When considered together, these results reveal that FOWE-related impacts are not isolated within individual ecological components but ripple through the broader socio-ecological system. The potential loss of access to fishing grounds, declines in stock abundance, and alterations to the seascape have consequences that extend into community well-being, social cohesion, and governance legitimacy. The thesis shows that a “just transition” in the Mediterranean must be both environmentally sound and socially equitable, ensuring that the shift to renewable energy does not exacerbate existing inequalities or marginalize those most dependent on marine resources. 

This synthesis leads to a central conclusion: current maritime spatial planning approaches in the Mediterranean are insufficient to manage the complexity and interconnectedness of these challenges. Instead of sector-by-sector zoning, planning must evolve into adaptive, ecosystem-based frameworks that explicitly account for cumulative impacts, recognize socio-ecological inter dependencies, and apply the precautionary principle. Strategic siting should prioritize already degraded or industrialized areas, avoiding high biodiversity sites and their buffer zones. Early stage projects should serve as learning opportunities, with robust monitoring frameworks capable of triggering adaptive management as new evidence emerges. 

The thesis acknowledges the constraints of working with an emerging technology. The scarcity of empirical data from operational FOWE farms in the Mediterranean necessitated reliance on predictive modeling and trait-based assessments, which, while robust, carry inherent uncertainties. The localized focus on the Cap de Creus and Gulf of Roses means that certain findings may not directly extrapolate across the basin without additional region-specific studies. The absence of decommissioning data represents another major gap in understanding the full life-cycle impacts of FOWE. 

From these limitations arise clear priorities for future research: long-term ecological and socio-economic monitoring of operational projects; Mediterranean-specific evaluations of mitigation measures; advanced planning tools capable of simulating trade-offs between biodiversity, energy production, and social outcomes; investigations into the interactions between FOWE impacts and other pervasive stressors such as marine heatwaves, acidification, and chronic noise; and full life-cycle assessments that include decommissioning. 

In its concluding message, the thesis positions the Mediterranean as both a testing ground and a cautionary tale.
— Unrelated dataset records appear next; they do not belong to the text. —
/-! ### The commands -/

/-- SYSREF_EDGE (R98, R99): in WAITSYS the edge aligns the multiblock clock; later edges are only checked. -/
def execSysrefEdge (n : Nat) (aligned : Bool) (s : State) : Host.Outcome State Fault Refusal :=
  .next (if s.link n = 2 then s.setFld (F.RFPn_LSTAT_STATE n) 3
    else if s.link n = 3 ∨ s.link n = 4 then s.fireIf (!aligned) 57
    else s)

/-- An assessment whose window has not opened when its port comes UP can still be measured whole (R111). -/
def Cca.linkUp (now : Nat) (c : Cca) : Cca := if gtDiff now c.opn ≤ 0 then { c with down := false } else c

/-- LINK_LOCK (R99, R100): every lane has lock within 10 ms; `m` are the measured link latencies, `period` the device
clock period in ps. -/
def execLinkLock (t : Time) (n : Nat) (m : LinkLat) (period : Nat) (s : State) : Host.Outcome State Fault Refusal :=
  let s := s.at t
  .next (if s.link n = 3 then
    let p := s.port n
    let moved := match p.lat0 with
      | none => false
      | some l => decide (period < ((m.lat : Int) - l).natAbs * 1000)
    let lanes := if s.on (F.RFPn_LINK_LANES n) then 3 else 1
    let s1 := ((s.setFld (F.RFPn_LSTAT_STATE n) 4).setFld (F.RFPn_LSTAT_LOCK n) lanes).setFlag (F.RFPn_LSTAT_CLKOK n) true
    let s2 := s1.setFld (F.RFPn_LAT_RXLAT n) (s.fld (F.RFPn_TIMING_CONVLAT n) + m.lat)
    let s3 := s2.setFld (F.RFPn_LAT_TXLAT n) (s.fld (F.RFPn_TIMING_TXCONVLAT n) + m.txlat)
    let s4 := s3.setPort n { p with lat0 := some (p.lat0.getD m.lat), ccas := p.ccas.map (Cca.linkUp t.gt) }
    (s4.fire (52 + n)).fireIf moved 58
  else s)

/-- LINK_LOCK_TIMEOUT (R99): 10 ms in LOCKING without lock. -/
def execLinkLockTimeout (n : Nat) (s : State) : Host.Outcome State Fault Refusal :=
  .next (if s.link n = 3 then (s.setFld (F.RFPn_LSTAT_STATE n) 2).bump (Ctr.RFPn_LINKDN n) else s)

/-- The bits of RFP_PXCMD that hold PW fields. -/
def pxMask : Word := 0x07FFFFFF

/-- A value is posted to RFP_PXCMD (R49, R101, R102): BUSY is set, RFP_PXRD.VALID is cleared, and a transaction goes out, or where the
port's domain is not on or its link is OFF none does and ERR is set. -/
def State.proxyPost (s : State) (v : Word) : State :=
  let n := F.RFP_PXCMD_PORT.ext v
  let sent := s.domReady (10 + n) && s.link n != 0
  let px : Proxy := { port := n, rd := F.RFP_PXCMD_RD.ext v == 1, addr := F.RFP_PXCMD_ADDR.ext v, data := F.RFP_PXCMD_DATA.ext v,
                      word := v, sent := sent }
  ((({ s with rfp := { s.rfp with proxy := some px } }).setFlag F.RFP_STATUS_BUSY true).setFlag F.RFP_PXRD_VALID false).setFlag
    F.RFP_PXRD_ERR (!sent)
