-- ==== Sys2Proof/Machine/Kvt.lean ====
section
/-! DEFINITION. KVT and CRY (chapter 15): key requests, the key store and its journal, key update messages, commands,
attestation, random numbers, jobs of the crypto engines. -/

namespace Sys2Proof.Machine

/-- The state of KVT (R312): 0 START, 1 SELFTEST, 2 LOADING, 3 READY, 4 ROLLBACK, 5 ERROR. -/
def State.kvtState (s : State) : Nat := s.fld F.KVT_STATUS_STATE

/-- KVT goes to a state of R312; FAIL_N follows (R433). -/
def State.kvtTo (s : State) (n : Nat) : State := (s.setFld F.KVT_STATUS_STATE n).drive

/-- An EMPTY slot with a reservation base. -/
def emptySlot (base : Nat) : KeySlot :=
  { key := 0, use := 0, alg := 0, origin := 0, bind := 0, any := false, active := false, ctrres := base, kumctr := 0,
    instGt := 0 }

/-- Slot `n`: EMPTY with base 0 where nothing is listed. -/
def State.slot (s : State) (n : Nat) : KeySlot := s.kvt.slots.getD' n (emptySlot 0)

/-- ACTIVE slots. -/
def State.activeSlots (s : State) : Nat := (s.kvt.slots.filter (fun e => e.2.active)).length

/-- The first security event is captured (KVT_SECEVT), source 174; a later one sets OVF. -/
def State.secEvt (s : State) (cause detail : Nat) : State :=
  if s.on F.KVT_SECEVT_VALID then s.setFlag F.KVT_SECEVT_OVF true
  else (s.setReg Reg.KVT_SECEVT (BitVec.ofNat 32 (1 + 4 * cause + 256 * (detail % 2 ^ 24)))).fire 174

/-! ### Key requests (R305, R307, R308) -/

/-- The USE a requester needs and whether the binding admits it. -/
def KeyUser.admits (u : KeyUser) (k : KeySlot) : Bool :=
  match u with
  | .link n => k.use == 1 && (!k.any && k.bind == n)
  | .beacon => k.use == 2
  | .macsec p => k.use == 3 && (k.any || k.bind % 2 == p)
  | .cascade p => k.use == 4 && (k.any || k.bind % 4 == p)
  | .general => k.use == 5

/-- Slot `n` enters the cache: most recently used; of 65,536 slots the least recently used one of USE 1 or 5 leaves, and where none may
leave, the new one does not enter. -/
def State.cachePut (s : State) (n : Nat) : State :=
  let l := s.kvt.cache.filter (fun x => x != n)
  if l.length < 65536 then { s with kvt := { s.kvt with cache := l ++ [n] } }
  else match l.find? (fun x => (s.slot x).use == 1 || (s.slot x).use == 5) with
    | some v => { s with kvt := { s.kvt with cache := l.filter (fun x => x != v) ++ [n] } }
    | none => s

/-- Octets 32 to 47 of a slot's record (R306). -/
def KeySlot.info (k : KeySlot) (n : Nat) : List Octet :=
  leOctets 1 k.use ++ leOctets 1 (k.alg + 2 * k.origin) ++ leOctets 3 (k.bind + 2 ^ 23 * b2n k.any)
  ++ leOctets 1 (b2n k.active) ++ leOctets 2 0 ++ leOctets 4 k.ctrres ++ leOctets 4 n

/-- The 48-octet plaintext record of slot `n` (R306). -/
def KeySlot.record (k : KeySlot) (n : Nat) : List Octet := leOctets 32 k.key ++ k.info n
The basin’s unique ecological richness, deep cultural ties to the sea, and complex governance landscape mean that solutions cannot simply be transferred from other regions. Instead, they must be tailored to local realities, informed by high-resolution data, and guided by principles that integrate climate action with biodiversity conservation and social justice. This work provides not only the scientific basis for such integration but also a framework for decision-making that can help steer the Mediterranean toward a blue economy that is genuinely sustainable—one that safeguards the integrity of its ecosystems while meeting the urgent demands of the energy transition.